English: Artist's rendering of Babcock Ranch r...
English: Artist’s rendering of Babcock Ranch roadway and infrastructure. (Photo credit: Wikipedia)

When people talk about online, they often focus on the most basic part of the online infrastructure — the Internet itself. But as with our transportation system, online infrastructure is multi-layered and evolving. What started as cow paths became roads or tracks, and the two intermingled. Bicycles, horses, carts, and trolleys gave way to motorcars. These became semis, motorcycles, sports sedans, and hybrids.

Infrastructures are also in some ways indeterminate. Roads don’t actually predict carbon bicycles, hybrid cars, or Vespas, are adapted as time passes, and require differentiation at important points (interstate highway, city streets, crosswalks).

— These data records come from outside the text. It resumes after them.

/-- R147, which the spec infers from R140 and R108 ("Press and release events are not balanced across a RESET."):
after a RESET while a button is held, the next valid packet with that button held presses it again, and
the packet emits no release. -/
def Obligations.HeldButtonPressesAgainAfterReset : Prop :=
  ∀ (p : Port) (b : Button) (s t u : State), exec .reset s = .next t →
    u.fault = false → (u.port p).prev = (t.port p).prev → (u.port p).ready = true →
    validPacket configuration (u.port p).pkt = true →
    (mapPacket configuration (u.port p).pkt).getLsbD b.index = true →
    t.out = s.out ∧ ∃ (v : State) (evs : List Event) (sym : Symbol),
      exec (.poll p) u = .next v ∧ v.out = u.out ++ evs ∧ resolve configuration p b = some sym ∧
      { sym := sym, dir := .pressed } ∈ evs ∧ ∀ e ∈ evs, e.dir = .pressed

/-- R9: what a well-formed configuration is, that the defaults are one, and that any other is refused by name.
That the defaults meet the conditions is the spec's inference from R8 ("The default values meet all five"). That
every stimulus refuses, by the first condition that fails, and does so even where `FAULT = 1`, is the model's
choice (notes/assumptions/9.md). -/
def Obligations.OnlyWellFormedConfigurationsRun : Prop :=
  (∀ cfg : Config, cfg.WellFormed ↔
    cfg.frameValue &&& ~~~cfg.frameMask = 0#24 ∧
    (∀ b, cfg.dataPos b < 24) ∧ (∀ a b, cfg.dataPos a = cfg.dataPos b → a = b) ∧
    (∀ b, cfg.frameMask.getLsbD (cfg.dataPos b) = false) ∧
    popcount cfg.frameMask + 14 = 24) ∧
  configuration.WellFormed ∧ popcount configuration.frameMask = 10 ∧
  configuration.frameMask &&& 0xF7BD80#24 = 0#24 ∧ configuration.frameMask ||| 0xF7BD80#24 = 0xFFFFFF#24 ∧
  (∀ (cfg : Config) (why : ConfigDefect) (s : State) (p : Port) (c d : Bool), cfg.defect? = some why →
    sigWith cfg p c d s = .refused (.illFormedConfig why) ∧
    pollWith cfg p s = .refused (.illFormedConfig why) ∧
    resetWith cfg s = .refused (.illFormedConfig why))

/-- R110 and R123: what the keymap check tests, that it is made at power-on and at every RESET, and that CORE
never starts when it fails. That a reserved word and a wait have no step from `FAULT = 1` either is the model's
reading of R123 (notes/assumptions/3.md). -/
def Obligations.KeymapCheckTestsBothKeymaps : Prop :=
  (∀ cfg : Config, configOk cfg = true ↔ KeymapComplete cfg.keymap1 ∧ KeymapComplete cfg.keymap2) ∧
  State.reset.fault = !configOk configuration ∧
  (∀ (cfg : Config) (s t : State), resetWith cfg s = .next t → t.fault = !configOk cfg) ∧
  (∀ s : State, s.fault = true → step s = .fault .configError)

/-- R122 and R123: a keymap that fails the check gives a reset state with `FAULT = 1` and every port field at its
reset value, from which no stimulus has a step; `OUT` gets nothing. That a reserved word and a wait have no step
there either is the model's reading (notes/assumptions/3.md). -/
def Obligations.ConfigErrorIsFatal : Prop :=
  ∀ (cfg : Config) (s : State), cfg.WellFormed → configOk cfg = false → s.fault = false →
    ∃ t, resetWith cfg s = .next t ∧ t.fault = true ∧ t.out = s.out ∧
      (∀ p, t.port p = PortState.reset) ∧
      ∀ (p : Port) (c d : Bool),
        sigWith cfg p c d t = .fault .configError ∧ pollWith cfg p t = .fault .configError ∧
        resetWith cfg t = .fault .configError ∧ step t = .fault .configError

/-- R123: exactly the states with `FAULT = 1` have no step, whatever the stimulus, RESET included. That a reserved
word and a wait have no step there either is the model's reading (notes/assumptions/3.md). -/
def Obligations.FaultStatesHaveNoStep : Prop :=
  (∀ s : State, s.fault = true → step s = .fault .configError ∧ ∀ i, exec i s = .fault .configError) ∧
  (∀ (s : State) (r : Fault), step s = .fault r → s.fault = true) ∧
  (∀ (s : State) (i : Instr) (r : Fault), exec i s = .fault r → s.fault = true)

/-- R120, R121, R127: the error codes; a SIG can meet only code 2, a POLL only code 1 and RESET only code 3; what
codes 1 and 2 do; and no legal state meets code 2. -/
def Obligations.ErrorsHaveTheirEffects : Prop :=
  errorCode .framingMismatch = 1 ∧ errorCode .cursorOverflow = 2 ∧ errorCode .configError = 3 ∧
  (∀ (cfg : Config) (i : Instr) (s : State) (e : ErrorCause), errorMet cfg i s = some e →
    (match i with
      | .sig _ _ _ => e = .cursorOverflow
      | .poll _ => e = .framingMismatch
      | .reset => e = .configError)) ∧
  (∀ (p : Port) (s : State), s.fault = false → errorMet configuration (.poll p) s = some .framingMismatch →
    exec (.poll p) s = .next (s.setPort p { s.port p with ready := false })) ∧
  (∀ (p : Port) (c d : Bool) (s : State), s.fault = false →
    errorMet configuration (.sig p c d) s = some .cursorOverflow →
    exec (.sig p c d) s = .next (s.setPort p
      { s.port p with lastClk := some c, acc := 0#24, cnt := 0#5 })) ∧
  (∀ (i : Instr) (s : State), s.Legal → errorMet configuration i s ≠ some .cursorOverflow)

I was thinking the other day that in all our diligent argumentation over open access (OA) and related matters, we may have neglected to notice the multiple infrastructure layers that have emerged to form a new basis of infrastructure for scholarly publishing. From the late 1990s until now, there have been significant changes in how scholarly publishing is accomplished. These sustaining technologies have been adopted without much argument or fanfare, and their significance might be underestimated.

The digital object identifier (DOI) — I recall the early days of the DOI, at least from a publisher’s perspective. The potential was obvious and intriguing, but how to get from where we were to a fully implemented DOI ecosystem wasn’t obvious. Thanks to CrossRef and other resolver services, we have had that kind of enabling ecosystem for years now. It’s growing nicely, both in size and importance, and is starting to support some major innovations.

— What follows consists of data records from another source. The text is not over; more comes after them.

-- ==== Sys2Proof/Laws/State.lean ====
section
/-! SUPPORT. What each update of the state leaves in each field. -/

namespace Sys2Proof.Laws

open Sys2Proof.Machine

section PortUpdates

variable (ps : PortState) (v : Packet)

@[simp] theorem raiseReady_acc : ps.raiseReady.acc = ps.acc := rfl
@[simp] theorem raiseReady_cnt : ps.raiseReady.cnt = ps.cnt := rfl
@[simp] theorem raiseReady_lastClk : ps.raiseReady.lastClk = ps.lastClk := rfl
@[simp] theorem raiseReady_pkt : ps.raiseReady.pkt = ps.pkt := rfl
@[simp] theorem raiseReady_ready : ps.raiseReady.ready = true := rfl
@[simp] theorem raiseReady_prev : ps.raiseReady.prev = ps.prev := rfl

@[simp] theorem lowerReady_acc : ps.lowerReady.acc = ps.acc := rfl
@[simp] theorem lowerReady_cnt : ps.lowerReady.cnt = ps.cnt := rfl
@[simp] theorem lowerReady_lastClk : ps.lowerReady.lastClk = ps.lastClk := rfl
@[simp] theorem lowerReady_pkt : ps.lowerReady.pkt = ps.pkt := rfl
@[simp] theorem lowerReady_ready : ps.lowerReady.ready = false := rfl
@[simp] theorem lowerReady_prev : ps.lowerReady.prev = ps.prev := rfl

@[simp] theorem capture_acc : (ps.capture v).acc = 0#24 := rfl
@[simp] theorem capture_cnt : (ps.capture v).cnt = 0#5 := rfl
@[simp] theorem capture_lastClk : (ps.capture v).lastClk = ps.lastClk := rfl
@[simp] theorem capture_pkt : (ps.capture v).pkt = v := rfl
@[simp] theorem capture_ready : (ps.capture v).ready = true := rfl
@[simp] theorem capture_prev : (ps.capture v).prev = ps.prev := rfl

@[simp] theorem recover_acc : ps.recover.acc = 0#24 := rfl
@[simp] theorem recover_cnt : ps.recover.cnt = 0#5 := rfl
@[simp] theorem recover_lastClk : ps.recover.lastClk = ps.lastClk := rfl
@[simp] theorem recover_pkt : ps.recover.pkt = ps.pkt := rfl
@[simp] theorem recover_ready : ps.recover.ready = ps.ready := rfl
@[simp] theorem recover_prev : ps.recover.prev = ps.prev := rfl

end PortUpdates

section StateUpdates

variable (s : State) (p q : Port) (ps qs : PortState)

@[simp] theorem setPort_port : (s.setPort p ps).port p = ps := by cases p <;> rfl

theorem setPort_port_of_ne (h : q ≠ p) : (s.setPort p ps).port q = s.port q := by
  cases p <;> cases q <;> first | rfl | exact absurd rfl h

@[simp] theorem setPort_port_other : (s.setPort p ps).port (otherPort p) = s.port (otherPort p) := by
  cases p <;> rfl

@[simp] theorem setPort_out : (s.setPort p ps).out = s.out := by cases p <;> rfl
@[simp] theorem setPort_fault : (s.setPort p ps).fault = s.fault := by cases p <;> rfl
@[simp] theorem setPort_refused : (s.setPort p ps).refused = s.refused := by cases p <;> rfl
@[simp] theorem setPort_pending : (s.setPort p ps).pending = s.pending := by cases p <;> rfl
@[simp] theorem setPort_setPort : (s.setPort p ps).setPort p qs = s.setPort p qs := by cases p <;> rfl
@[simp] theorem setPort_self : s.setPort p (s.port p) = s := by cases p <;> rfl

theorem setPort_comm (h : p ≠ q) : (s.setPort p ps).setPort q qs = (s.setPort q qs).setPort p ps := by
  cases p <;> cases q <;> first | rfl | exact absurd rfl h

variable (out : List Event) (words : List StimWord)

@[simp] theorem setOut_port : (s.setOut out).port p = s.port p := by cases p <;> rfl
@[simp] theorem setOut_out : (s.setOut out).out = out := rfl
@[simp] theorem setOut_fault : (s.setOut out).fault = s.fault := rfl
@[simp] theorem setOut_refused : (s.setOut out).refused = s.refused := rfl
@[simp] theorem setOut_pending : (s.setOut out).pending = s.pending := rfl

@[simp] theorem setRefused_port : s.setRefused.port p = s.port p := by cases p <;> rfl
@[simp] theorem setRefused_out : s.setRefused.out = s.out := rfl
@[simp] theorem setRefused_fault : s.setRefused.fault = s.fault := rfl
@[simp] theorem setRefused_refused : s.setRefused.refused = true := rfl
@[simp] theorem setRefused_pending : s.setRefused.pending = s.pending := rfl

@[simp] theorem setPending_port : (s.setPending words).port p = s.port p := by cases p <;> rfl
@[simp] theorem setPending_out : (s.setPending words).out = s.out := rfl
@[simp] theorem setPending_fault : (s.setPending words).fault = s.fault := rfl
@[simp] theorem setPending_refused : (s.setPending words).refused = s.refused := rfl
@[simp] theorem setPending_pending : (s.setPending words).pending = words := rfl
@[simp] theorem setPending_setPending (l : List StimWord) :
    (s.setPending words).setPending l = s.setPending l := rfl
@[simp] theorem setPending_self : s.setPending s.pending = s := rfl

theorem setPort_setPending : (s.setPort p ps).setPending words = (s.setPending words).setPort p ps := by
  cases p <;> rfl

theorem setPort_setOut : (s.setPort p ps).setOut out = (s.setOut out).setPort p ps := by cases p <;> rfl

/-- Two states are equal when their ports and their other fields are. -/
theorem state_ext {s t : State} (hp : ∀ p, s.port p = t.port p) (ho : s.out = t.out) (hf : s.fault = t.fault)
    (hr : s.refused = t.refused) (hw : s.pending = t.pending) : s = t := by
  have h1 : s.js1 = t.js1 := hp .js1
  have h2 : s.js2 = t.js2 := hp .js2
  cases s
  cases t
  simp_all

@[simp] theorem otherPort_ne : otherPort p ≠ p := by cases p <;> decide

end StateUpdates

end Sys2Proof.Laws
end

Online submission systems — One of the first major new infrastructures to be installed on a widespread basis came in the form of online submission systems, which almost invariably led to an increase in submissions of 20% or more at any journal adopting them as they increased the ease of submission and thereby the rate of churn across the industry.

XML — HTML and SGML co-existed uncomfortably in the early days of online scholarly journals, until their cooler sibling showed up (XML, like X-Games and GenX). Now, standards are evolving within the XML realm, but this fundamental piece of infrastructure seems cemented in place, supporting a vast range of publishing initiatives.

Video players — Borrowed from media companies, we’ve cycled through a few high-speed providers and their players, and will cycle through others as market consolidation continues in peripheral markets. Nonetheless, video players, streaming services, and UI/UX aspects of video are now integral to many scholarly publishers’ activities.

Production tracking systems — As volume and efficiency have become concerns, production tracking has evolved from informal systems, some on office walls or carried on sheets of paper from desk to desk. Now, database-driven systems, production add-ons to manuscript systems or layout systems, or bespoke systems allow for more outsourcing, better information management, and quicker turnaround times.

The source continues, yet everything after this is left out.